Dal 1705 l'Accademia adotta come proprio emblema un triangolo equilatero, costituito da pennello, stecca e compasso, per esprimere la pari dignità ed unità delle tre arti: pittura, scultura ed architettura, sotto l'egida del disegno, come ribadito dal motto oraziano "aequa potestas" che lo accompagna. Nei secoli l'emblema accademico, pur sostanzialmente invariato, assume forme diverse fino alla trasformazione, nel 1934, con l'adozione di un medaglione con l'immagine di San Luca che dipinge, ancora oggi simbolo dell'istituzione accademica al pari del triangolo equilatero.
Il corpo accademico è articolato secondo le tre classi di pittura, scultura ed architettura ed è costituito complessivamente da novanta Accademici Nazionali, trenta Accademici Stranieri, trentasei Accademici Cultori, ventiquattro Accademici Benemeriti.

L'Accademia di San Luca, assunto il titolo di Insigne e Pontificia nel XIX secolo, diventa dal 1872 Accademia Reale e, dal 1948, Nazionale.

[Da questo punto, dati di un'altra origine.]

/-! ### forgetValue -/
@[simp] theorem forgetValue_cfg : (forgetValue s).cfg = s.cfg := rfl
@[simp] theorem forgetValue_initialised : (forgetValue s).initialised = s.initialised := rfl
@[simp] theorem forgetValue_txMode : (forgetValue s).txMode = s.txMode := rfl
@[simp] theorem forgetValue_busy : (forgetValue s).busy = s.busy := rfl
@[simp] theorem forgetValue_seq : (forgetValue s).seq = s.seq := rfl
@[simp] theorem forgetValue_attempt : (forgetValue s).attempt = s.attempt := rfl
@[simp] theorem forgetValue_poll : (forgetValue s).poll = s.poll := rfl
@[simp] theorem forgetValue_req : (forgetValue s).req = s.req := rfl
@[simp] theorem forgetValue_outTag : (forgetValue s).outTag = s.outTag := rfl
@[simp] theorem forgetValue_outValue : (forgetValue s).outValue = Config.freeWord s.fresh := rfl
@[simp] theorem forgetValue_rspValid : (forgetValue s).rspValid = s.rspValid := rfl
@[simp] theorem forgetValue_txf : (forgetValue s).txf = s.txf := rfl
@[simp] theorem forgetValue_txLen : (forgetValue s).txLen = s.txLen := rfl
@[simp] theorem forgetValue_rxb : (forgetValue s).rxb = s.rxb := rfl
@[simp] theorem forgetValue_rxLen : (forgetValue s).rxLen = s.rxLen := rfl
@[simp] theorem forgetValue_crcAcc : (forgetValue s).crcAcc = s.crcAcc := rfl
@[simp] theorem forgetValue_guardUs : (forgetValue s).guardUs = s.guardUs := rfl
@[simp] theorem forgetValue_chan : (forgetValue s).chan = s.chan := rfl
@[simp] theorem forgetValue_gpio : (forgetValue s).gpio = s.gpio := rfl
@[simp] theorem forgetValue_inputs : (forgetValue s).inputs = s.inputs := rfl
@[simp] theorem forgetValue_script : (forgetValue s).script = s.script := rfl
@[simp] theorem forgetValue_fresh : (forgetValue s).fresh = s.fresh + 1 := rfl
@[simp] theorem forgetValue_result : (forgetValue s).result = s.result := rfl
@[simp] theorem forgetValue_trace : (forgetValue s).trace = s.trace := rfl
@[simp] theorem forgetValue_seqLog : (forgetValue s).seqLog = s.seqLog := rfl

end Sys2Proof.Machine
end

Seguendo la tradizione dell'Accademia, in base a quanto ribadito anche dagli ultimi statuti, l'Istituzione promuove diverse attività culturali finalizzate alla valorizzazione delle belle arti. Nell'ambito di tali iniziative vengono curati la pubblicazione di volumi relativi all'Accademia e alla sua storia e l'allestimento di mostre negli spazi espositivi. Le opere delle collezioni accademiche (dipinti, sculture, disegni ed altro) sono restaurate e concesse in prestito in occasione di mostre nazionali ed internazionali.

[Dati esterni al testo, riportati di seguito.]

-- ==== Sys2Proof/Laws/Channel.lean ====
section
/-! SUPPORT. What the environment can and cannot do to the channel (20_memory.md rules R65 to R72): it loses no byte on
the way out and changes no order, it never shortens RXQ, it touches no register. -/

namespace Sys2Proof.Machine

open Sys2Proof

@[simp] theorem channelStep_settings (m : Bool) (c : Channel) (e : ChannelEvent) :
    (channelStep m c e).settings = c.settings := by
  unfold channelStep; split
  · rfl
  · split <;> rfl

@[simp] theorem channelStep_written (m : Bool) (c : Channel) (e : ChannelEvent) :
    written (channelStep m c e) = written c := by
  unfold channelStep; split
  · rfl
  · split <;> simp_all [written]

theorem arrive_length_le (cap : Nat) (b : Byte) (o : Loss) (q : List Byte) : q.length ≤ (arrive cap b o q).length := by
  unfold arrive
  split
  · simp
  · split
    · simp
    · simp only [List.length_append, List.length_cons, List.length_nil, List.length_eraseIdx]; split <;> omega
    · simp

theorem channelStep_rxq_length (m : Bool) (c : Channel) (e : ChannelEvent) :
    c.rxq.length ≤ (channelStep m c e).rxq.length := by
  unfold channelStep; split
  · exact arrive_length_le _ _ _ _
  · split <;> simp

/-- Any number of environment steps: settings kept, no written byte lost or reordered, RXQ not shortened. -/
theorem channelSteps_spec (m : Bool) (es : List ChannelEvent) (c : Channel) :
    (es.foldl (channelStep m) c).settings = c.settings ∧ written (es.foldl (channelStep m) c) = written c ∧
    c.rxq.length ≤ (es.foldl (channelStep m) c).rxq.length := by
  induction es generalizing c with
  | nil => simp
  | cons e es ih =>
    obtain ⟨h1, h2, h3⟩ := ih (channelStep m c e)
    refine ⟨by simpa using h1, by simpa using h2, ?_⟩
    exact Nat.le_trans (channelStep_rxq_length m c e) h3

/-- TXLINE only grows (rule R65). -/
theorem channelSteps_txLine (m : Bool) (es : List ChannelEvent) (c : Channel) :
    c.txLine <+: (es.foldl (channelStep m) c).txLine := by
  induction es generalizing c with
  | nil => simp
  | cons e es ih =>
    refine List.IsPrefix.trans ?_ (ih _)
    unfold channelStep
    split
    · simp
    · split <;> simp

/-- The same of the state the steps leave. -/
@[simp] theorem channelSteps_settings (es : List ChannelEvent) (s : State) :
    (channelSteps es s).chan.settings = s.chan.settings := (channelSteps_spec _ _ _).1

@[simp] theorem channelSteps_written (es : List ChannelEvent) (s : State) :
    written (channelSteps es s).chan = written s.chan := (channelSteps_spec _ _ _).2.1

theorem channelSteps_rxq_length (es : List ChannelEvent) (s : State) :
    s.chan.rxq.length ≤ (channelSteps es s).chan.rxq.length := (channelSteps_spec _ _ _).2.2

@[simp] theorem channelSteps_nil (s : State) : channelSteps [] s = s := rfl

theorem environment_txLine (s : State) : s.chan.txLine <+: (environment s).chan.txLine := channelSteps_txLine _ _ _

@[simp] theorem environment_settings (s : State) : (environment s).chan.settings = s.chan.settings :=
  channelSteps_settings _ s

@[simp] theorem environment_written (s : State) : written (environment s).chan = written s.chan :=
  channelSteps_written _ s

theorem environment_rxq_length (s : State) : s.chan.rxq.length ≤ (environment s).chan.rxq.length :=
  channelSteps_rxq_length _ s

/-- An interaction point is environment steps and nothing else on the channel. -/
theorem environment_acted (s : State) : EnvironmentActed s.txMode s.chan (environment s).chan := ⟨_, rfl⟩

/-- What environment steps can do: settings kept, no written byte lost or reordered, TXLINE only longer, RXQ not shorter. -/
theorem EnvironmentActed.spec {m : Bool} {c d : Channel} (h : EnvironmentActed m c d) :
    d.settings = c.settings ∧ written d = written c ∧ c.txLine <+: d.txLine ∧ c.rxq.length ≤ d.rxq.length := by
  obtain ⟨es, rfl⟩ := h
  obtain ⟨h1, h2, h3⟩ := channelSteps_spec m es c
  exact ⟨h1, h2, channelSteps_txLine m es c, h3⟩

/-- With a quiet slot next the environment does nothing. -/
theorem environment_quiet {s : State} {rest : List Slot} (h : s.script = Slot.quiet :: rest) :
    environment s = { s with script := rest, fresh := s.fresh + 1 } := by
  simp [environment, nextSlot, h, Slot.quiet, endSlot]

/-! ### A frame delivered (rules R66, R72) -/

@[simp] theorem deliver_settings (l : List Byte) (s : State) : (deliver l s).chan.settings = s.chan.settings :=
  channelSteps_settings _ s

@[simp] theorem deliver_written (l : List Byte) (s : State) : written (deliver l s).chan = written s.chan :=
  channelSteps_written _ s

/-- Arrivals touch RXQ alone. -/
theorem channelStep_arrivals (m : Bool) (l : List (Byte × Loss)) (c : Channel) :
    ∃ q, (l.map fun p => ChannelEvent.arrive p.1 p.2).foldl (channelStep m) c = { c with rxq := q } ∧
      (c.rxq.length + l.length ≤ rxCapacity c → q = c.rxq ++ l.map Prod.fst) := by
  induction l generalizing c with
  | nil => exact ⟨c.rxq, rfl, by simp⟩
  | cons p l ih =>
    obtain ⟨q, h, hq⟩ := ih (channelStep m c (.arrive p.1 p.2))
    refine ⟨q, by rw [List.map_cons, List.foldl_cons, h]; rfl, fun hc => ?_⟩
    simp only [List.length_cons] at hc
    have hr : (channelStep m c (.arrive p.1 p.2)).rxq = c.rxq ++ [p.1] := by
      simp only [channelStep, arrive]; rw [if_pos (by omega)]
    have hcap : rxCapacity (channelStep m c (.arrive p.1 p.2)) = rxCapacity c := rfl
    rw [hr, hcap] at hq
    rw [hq (by simp; omega)]; simp

/-- A frame that reaches the block touches RXQ alone, and where there is room it stands there whole, behind what was there. -/
theorem deliver_spec (l : List Byte) (s : State) :
    ∃ q, deliver l s = { s with chan := { s.chan with rxq := q }, fresh := s.fresh + l.length } ∧
      (s.chan.rxq.length + l.length ≤ rxCapacity s.chan → q = s.chan.rxq ++ l) := by
  obtain ⟨q, h, hq⟩ := channelStep_arrivals s.txMode (l.zipIdx.map fun p => (p.1, Config.freeLoss (s.fresh + p.2))) s.chan
  refine ⟨q, ?_, fun hc => ?_⟩
  · rw [List.map_map] at h
    simp only [deliver, channelSteps]
    rw [← h]; rfl
  · have := hq (by simpa using hc)
    rwa [List.map_map, show (Prod.fst ∘ fun p : Byte × Nat => (p.1, Config.freeLoss (s.fresh + p.2))) = Prod.fst from rfl,
      List.zipIdx_map_fst] at this

/-! ### The read (rule R68) -/

/-- `ser_read_bytes` returns at least what was buffered at the call, up to `max`, and at most `max` (rule R68). -/
theorem readCount_bounds (max : Nat) (s : State) :
    min s.chan.rxq.length max ≤ readCount max s ∧ readCount max s ≤ max := by
  have h : s.chan.rxq.length ≤ (readWait s).chan.rxq.length := channelSteps_rxq_length _ s
  unfold readCount
  omega

/-- The number of bytes `ser_read_bytes` returns is the count. -/
theorem readBytes_length (max : Nat) (s : State) : (readBytes max s).length = readCount max s := by
  have : readCount max s ≤ (readWait s).chan.rxq.length := by unfold readCount; omega
  simp [readBytes, this]

/-- What `ser_read_bytes` returns and what it leaves are what RXQ held when its wait was over (rule R68). -/
theorem readBytes_append_rest (max : Nat) (s : State) :
    readBytes max s ++ (readWait s).chan.rxq.drop (readCount max s) = (readWait s).chan.rxq := List.take_append_drop _ _

/-- With a time-out of zero there is no wait: exactly the bytes buffered at the call, up to `max`, are returned
(42_serial_transport.md rule R168 (f)). -/
theorem readBytes_no_wait (max : Nat) (s : State) (h : Config.readTimeout = 0) :
    readBytes max s = s.chan.rxq.take max ∧ readCount max s = min s.chan.rxq.length max := by
  have hw : readWait s = s := by simp [readWait, eventsInWait, h]
  have hc : readCount max s = min s.chan.rxq.length max := by unfold readCount; rw [hw]; omega
  refine ⟨?_, hc⟩
  rw [readBytes, hw, hc]; apply List.take_eq_take_iff.2; omega

/-- The read keeps settings and written bytes. -/
@[simp] theorem serReadBytes_settings (max : Nat) (s : State) :
    (serReadBytes max s).chan.settings = s.chan.settings := by
  simp [serReadBytes, readWait]

@[simp] theorem serReadBytes_written (max : Nat) (s : State) : written (serReadBytes max s).chan = written s.chan := by
  have h : written (setRxq ((readWait s).chan.rxq.drop (readCount max s)) (readWait s)).chan = written s.chan :=
    channelSteps_written _ s
  simp only [serReadBytes, logAct_chan, endSlot_chan, channelSteps_written, h]

/-- With a quiet slot next the read takes the head of RXQ and nothing else happens. -/
theorem serReadBytes_quiet {s : State} {rest : List Slot} (max : Nat) (h : s.script = Slot.quiet :: rest) :
    readBytes max s = s.chan.rxq.take max ∧
    serReadBytes max s = logAct (.rx (s.chan.rxq.take max))
      { s with chan := { s.chan with rxq := s.chan.rxq.drop max }, script := rest, fresh := s.fresh + 1 } := by
  have hw : readWait s = s := by simp [readWait, eventsInWait, nextSlot, h, Slot.quiet]
  have hl : eventsAfterRead s = [] := by simp [eventsAfterRead, nextSlot, h, Slot.quiet]
  have hc : readCount max s = min s.chan.rxq.length max := by unfold readCount; rw [hw]; omega
  have hb : readBytes max s = s.chan.rxq.take max := by
    rw [readBytes, hw, hc]; apply List.take_eq_take_iff.2; omega
  have hd : s.chan.rxq.drop (min s.chan.rxq.length max) = s.chan.rxq.drop max := by
    by_cases hm : max ≤ s.chan.rxq.length
    · rw [Nat.min_eq_right hm]
    · rw [Nat.min_eq_left (by omega), List.drop_length, List.drop_eq_nil_of_le (by omega)]
  refine ⟨hb, ?_⟩
  rw [serReadBytes, hb, hw, hl, hc, hd]
  simp [endSlot, setRxq, h]

end Sys2Proof.Machine
end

Le sale accademiche sono utilizzate anche per la presentazione di libri e per lo svolgimento di conferenze e convegni. Particolare attenzione viene rivolta dall'Accademia ai giovani artisti e ai giovani studiosi mediante il conferimento di premi e borse di studio.

L'Accademia pubblica un Annuario e, ogni sei mesi, un Notiziario nel quale vengono sinteticamente illustrate le attività più recenti o di prossima realizzazione.